Bell's Theorem looks like Monty Hall problem in reverse

[Scott Mayers]

TL;DR

Trying to determine how the 'hidden' factor(s) in the Monty Hall problem compares to the use of Bell's theorem in asserting just the opposite for quantum entanglement.

Hi, I want to discuss what and IF others have noted the comparison of the Monty Hall problem (or identical ones in different form) to Bell's Theorem because I understood that it was used to argue that quantum entanglement exists by showing no hidden factor yet the puzzle requires a hidden factor. ?

 

[.Scott]

In the Monty Hall problem, there is a correct door and with Monty's inadvertent help you are improving your chance of ending up with that correct choice.

With Bell's inequality, you have two measurement stations and for each particle pair, each station randomly selects one those three possible measurements.

After repeating the Monty Hall experiment 9000 times, you will either end up with 3000 goats and 6000 Cadillacs or 6000 goats and 3000 Cadillacs.

After repeating Bell's experiment 9000 times, you will have:
3000 measurements that were made at the same angle and they all showed the particle pairs with opposite spins (0% the same);
2000 measurements that were made at angles 30 degrees apart with 268 with the same spin (13.4%); and
4000 measurements that were made at angles 15 degrees apart with 136 with the same spin (3.4%).

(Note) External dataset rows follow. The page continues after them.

/-! ### The words of STATUS and CTRL -/

/-- An error code fits the four bits of ERR (R29, R290). -/
theorem ErrCode.code_lt (c : ErrCode) : c.code < 2 ^ 4 := by cases c <;> decide

/-- The number of STATUS, bit after bit from the lowest (R29). -/
theorem State.statusWord_eq_bits (s : State) : s.statusWord =
    BitVec.ofNat 32 (Nat.bit s.busy (Nat.bit s.done (Nat.bit s.result (Nat.bit s.werr (s.err.code * 2 ^ 4))))) := by
  simp only [State.statusWord, Nat.bit_val]
  congr 1
  omega

/-- The bits of ERR, above four zero bits (R29). -/
theorem ErrCode.testBit_code_shifted (c : ErrCode) (b : Nat) :
    (c.code * 2 ^ 4).testBit b = if 4 ≤ b ∧ b ≤ 7 then c.code.testBit (b - 4) else false := by
  rw [Nat.testBit_mul_two_pow]
  by_cases hlow : 4 ≤ b
  · by_cases hhigh : b ≤ 7
    · simp [hlow, hhigh]
    · have : c.code < 2 ^ (b - 4) := lt_of_lt_of_le c.code_lt (Nat.pow_le_pow_right (by decide) (by omega))
      simp [hhigh, Nat.testBit_lt_two_pow this]
  · simp [hlow]

/-- The layout of STATUS (R29). -/
theorem getLsbD_statusWord (s : State) (b : Nat) : s.statusWord.getLsbD b =
    if b = 0 then s.busy else if b = 1 then s.done else if b = 2 then s.result else if b = 3 then s.werr
    else if 8 ≤ b ∧ b ≤ 11 then s.err.code.testBit (b - 8) else false := by
  rw [State.statusWord_eq_bits, BitVec.getLsbD_ofNat]
  match b with
  | 0 | 1 | 2 | 3 => simp [Nat.testBit_bit_succ]
  | b + 4 =>
    simp only [Nat.testBit_bit_succ, ErrCode.testBit_code_shifted]
    by_cases hb : 4 ≤ b ∧ b ≤ 7
    · have : b + 4 - 8 = b - 4 := by omega
      simp [hb, this, show b + 4 < 32 by omega, show 8 ≤ b + 4 ∧ b + 4 ≤ 11 by omega]
    · simp [hb]

/-- Every bit of CTRL but IE reads 0 (R28). -/
theorem getLsbD_ctrlWord (s : State) (b : Nat) : s.ctrlWord.getLsbD b = if b = 0 then s.ie else false := by
  unfold State.ctrlWord
  cases s.ie <;> cases b <;> simp [BitVec.getLsbD_one]

/-! ### The next state of a served transfer -/

theorem readTarget_setInputs (s : State) (evs : List HostEvent) (target : BusTarget) :
    readTarget (s.setInputs evs) target = readTarget s target := by
  cases target <;> rfl

/-- A served read of an aligned offset changes only what the bus shows (R63, R72). -/
theorem step_read_aligned {s : State} {off : Offset} {rest : List HostEvent} (hr : s.rstN = true)
    (ha : aligned off = true) (h : s.inputs = .read off :: rest) :
    step s = .next { s with prdata := readTarget s (busTarget off), pslverr := false, inputs := rest } := by
  rw [step_read hr h, busRead_aligned ha, readTarget_setInputs]
  rfl

/-- A served write of an aligned offset (R63). -/
theorem step_write_aligned {s : State} {off : Offset} {v : Word} {rest : List HostEvent} (hr : s.rstN = true)
    (ha : aligned off = true) (h : s.inputs = .write off v :: rest) :
    step s = .next ((writeTarget (s.setInputs rest) v (busTarget off)).setSlverr false) := by
  rw [step_write hr h, busWrite_aligned ha]

/-- The reads of ID, CTRL, STATUS, CMD and IN_LEN, BUSY or idle (R37). -/
theorem step_read_special {s : State} {rest : List HostEvent} (hr : s.rstN = true) {off : Offset}
    (h : s.inputs = .read off :: rest) :
    (off = 0x000#12 → step s = .next { s with prdata := 0x50323536#32, pslverr := false, inputs := rest }) ∧
    (off = 0x004#12 → step s = .next { s with prdata := s.ctrlWord, pslverr := false, inputs := rest }) ∧
    (off = 0x008#12 → step s = .next { s with prdata := s.statusWord, pslverr := false, inputs := rest }) ∧
    (off = 0x00C#12 → step s = .next { s with prdata := s.cmd, pslverr := false, inputs := rest }) ∧
    (off = 0x010#12 → step s = .next { s with prdata := s.inLen.setWidth 32, pslverr := false, inputs := rest }) := by
  refine ⟨?_, ?_, ?_, ?_, ?_⟩ <;> (rintro rfl; exact step_read_aligned hr rfl h)

/-- An acceptance (R35). -/
theorem step_accept {s : State} {w : Word} {rest : List HostEvent} (hr : s.rstN = true) (hb : s.busy = false)
    (h : s.inputs = .write 0x00C#12 w :: rest) :
    step s = .next (((s.setInputs rest).accept w).setSlverr false) := by
  rw [step_write_aligned hr rfl h, show busTarget 0x00C#12 = .cmd from rfl]
  simp [writeTarget, hb]

/-- A write dropped under BUSY (R33, R37). -/
theorem step_dropped {s : State} {off : Offset} {v : Word} {rest : List HostEvent} (hr : s.rstN = true)
    (hb : s.busy = true) (hd : droppedWhileBusy off) (h : s.inputs = .write off v :: rest) :
    step s = .next ((s.setInputs rest).dropWrite.setSlverr false) := by
  rw [step_write_aligned hr (aligned_iff.2 hd.1) h, writeTarget_dropped (s := s.setInputs rest) hb hd]

/-- A write to STATUS, BUSY or idle (R29). -/
theorem step_writeStatus {s : State} {v : Word} {rest : List HostEvent} (hr : s.rstN = true)
    (h : s.inputs = .write 0x008#12 v :: rest) :
    step s = .next (((s.setInputs rest).clearStatus v).setSlverr false) := step_write_aligned hr rfl h

/-- A write to CTRL, BUSY or idle (R28, R334). -/
theorem step_writeCtrl {s : State} {v : Word} {rest : List HostEvent} (hr : s.rstN = true)
    (h : s.inputs = .write 0x004#12 v :: rest) :
    step s = .next (((s.setInputs rest).writeCtrl v).setSlverr false) := step_write_aligned hr rfl h

theorem writeCtrl_ie {v : Word} (h : v.getLsbD 1 = false) (s : State) : s.writeCtrl v = s.setIe (v.getLsbD 0) :=
  if_neg (Bool.eq_false_iff.1 h)

theorem writeCtrl_softReset {v : Word} (h : v.getLsbD 1 = true) (s : State) : s.writeCtrl v = s.resetBlock :=
  if_pos h

/-- A write to CTRL with SRST clear sets IE, BUSY or idle (R28). -/
theorem step_setIe {s : State} {v : Word} {rest : List HostEvent} (hr : s.rstN = true)
    (h : s.inputs = .write 0x004#12 v :: rest) (h1 : v.getLsbD 1 = false) :
    step s = .next { s with ie := v.getLsbD 0, pslverr := false, inputs := rest } := by
  rw [step_writeCtrl hr h, writeCtrl_ie h1]
  rfl

/-- A completion, at its place among the events or with none left (R350, R351). -/
theorem step_of_completesNext {s : State} (h : s.CompletesNext) :
    step s = completeInFlight (s.setInputs s.inputs.tail) := by
  obtain ⟨hf, hnil | ⟨rest, hrest⟩⟩ := h
  · have hs : s.setInputs s.inputs.tail = s := by simp [State.setInputs, State.ext_iff, hnil]
    rw [step_nil hnil, completionStep_inFlight hf, hs]
  · rw [step_complete hf hrest, hrest, List.tail_cons]

/-! ### STATUS and CTRL.IE over one step -/

/-- STATUS and CTRL.IE of `t` are those of `s` (R28, R29). -/
structure SameFlags (s t : State) : Prop where
  busy : t.busy = s.busy
  done : t.done = s.done
  result : t.result = s.result
  werr : t.werr = s.werr
  err : t.err = s.err
  ie : t.ie = s.ie

/-- A command leaves the STATUS of some completion, and IE and WERR as they were (R33, R300, R301). -/
theorem exec_flags {i : Instr} {s t : State} (h : exec i s = .next t) :
    ∃ code res, SameFlags (s.finish code res) t := by
  rcases exec_inversion h with ⟨c, -, rfl⟩ | ⟨rd, v, res, rfl, -⟩ | ⟨prd, q, rfl, -⟩ | ⟨bytes, rfl, -⟩ |
    ⟨prd, q, bytes, rfl, -⟩
  all_goals exact ⟨_, _, rfl, rfl, rfl, rfl, rfl, rfl⟩

/-- So does the completion of a word that encodes no command (R291). -/
theorem completeInFlight_flags {s t : State} (h : completeInFlight s = .next t) :
    ∃ code res, SameFlags (s.finish code res) t := by
  cases hd : decode s.cmd with
  | command i =>
    rw [completeInFlight_command hd] at h
    exact exec_flags h
  | illegal why =>
    rw [completeInFlight_illegal hd] at h
    cases h
    exact ⟨_, _, rfl, rfl, rfl, rfl, rfl, rfl⟩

After Monty carefully examined the results of your Bell experiment, he would deduce:
1) From the 3000 measurements at the same angle, he would discover that the particles in any particle pair had opposite spins;
2) That a 15-degree change in the measurement would result in a 3.4% difference in the measuring result;
3) That two 15-degree changes could not possibly result in more than double that difference, ie 6.8%;
4) That since your 30 degree measurements showed 13.4% (large than 6.8%), you are a chronic cheater and must be banned from winning any goats or Cadillacs.

 

[Scott Mayers]

I am already familiar with the logical means to determine this but never heard anyone but myself comparing the paradoxical riddles to the determination process of quantum entanglement not to mention that perhaps Bell got his idea from these very puzzles but doesn't want anyone to think his idea was not so unique. [Appears as the inverse to the puzzle]

 

[PeroK]

I am already familiar with the logical means to determine this but never heard anyone but myself comparing the paradoxical riddles to the determination process of quantum entanglement not to mention that perhaps Bell got his idea from these very puzzles but doesn't want anyone to think his idea was not so unique. [Appears as the inverse to the puzzle]

I can see no relationship between Monty Hall and Bell's theorem.

 

[.Scott]

I am already familiar with the logical means to determine this but never heard anyone but myself comparing the paradoxical riddles to the determination process of quantum entanglement not to mention that perhaps Bell got his idea from these very puzzles but doesn't want anyone to think his idea was not so unique. [Appears as the inverse to the puzzle]

Did Bell get his idea from "these very puzzles"?
Although the Game Show "Let's Make a Deal" (1963) predates Bell's Scientific American article (1964), the "Monty Hall problem" is attributed to Steve Selvin who described it in a letter in 1975.
But "these very puzzles" might include the "3 Prisoners problem", an equivalent problem published in 1959.

I would doubt that Bell got any inspiration from those puzzles. The task he set himself to was to describe an experiment based on then-available technology (or soon-to-be available technology) that would show the cosine function at work in a way that was impossible with simple hidden variable models.

At the time, QM predictions were very good. But, there was no solid, simple, and "plain" example of an effect that could not be explained by hidden values - ie, particle or environmental states that affected the results in just right way to yield QM-predicted result.

Clearly, Bell latched onto the cosine function that describes the distribution of measured spins as something that would be problematic for any hidden-value model. Without that cosine revelation, the "three door" concept is irrelevant. But with the cosine revelation, lining up three equally-spaced target measurement angles would be an experimental design that most Physicists or technicians who work with those instruments would naturally adopt.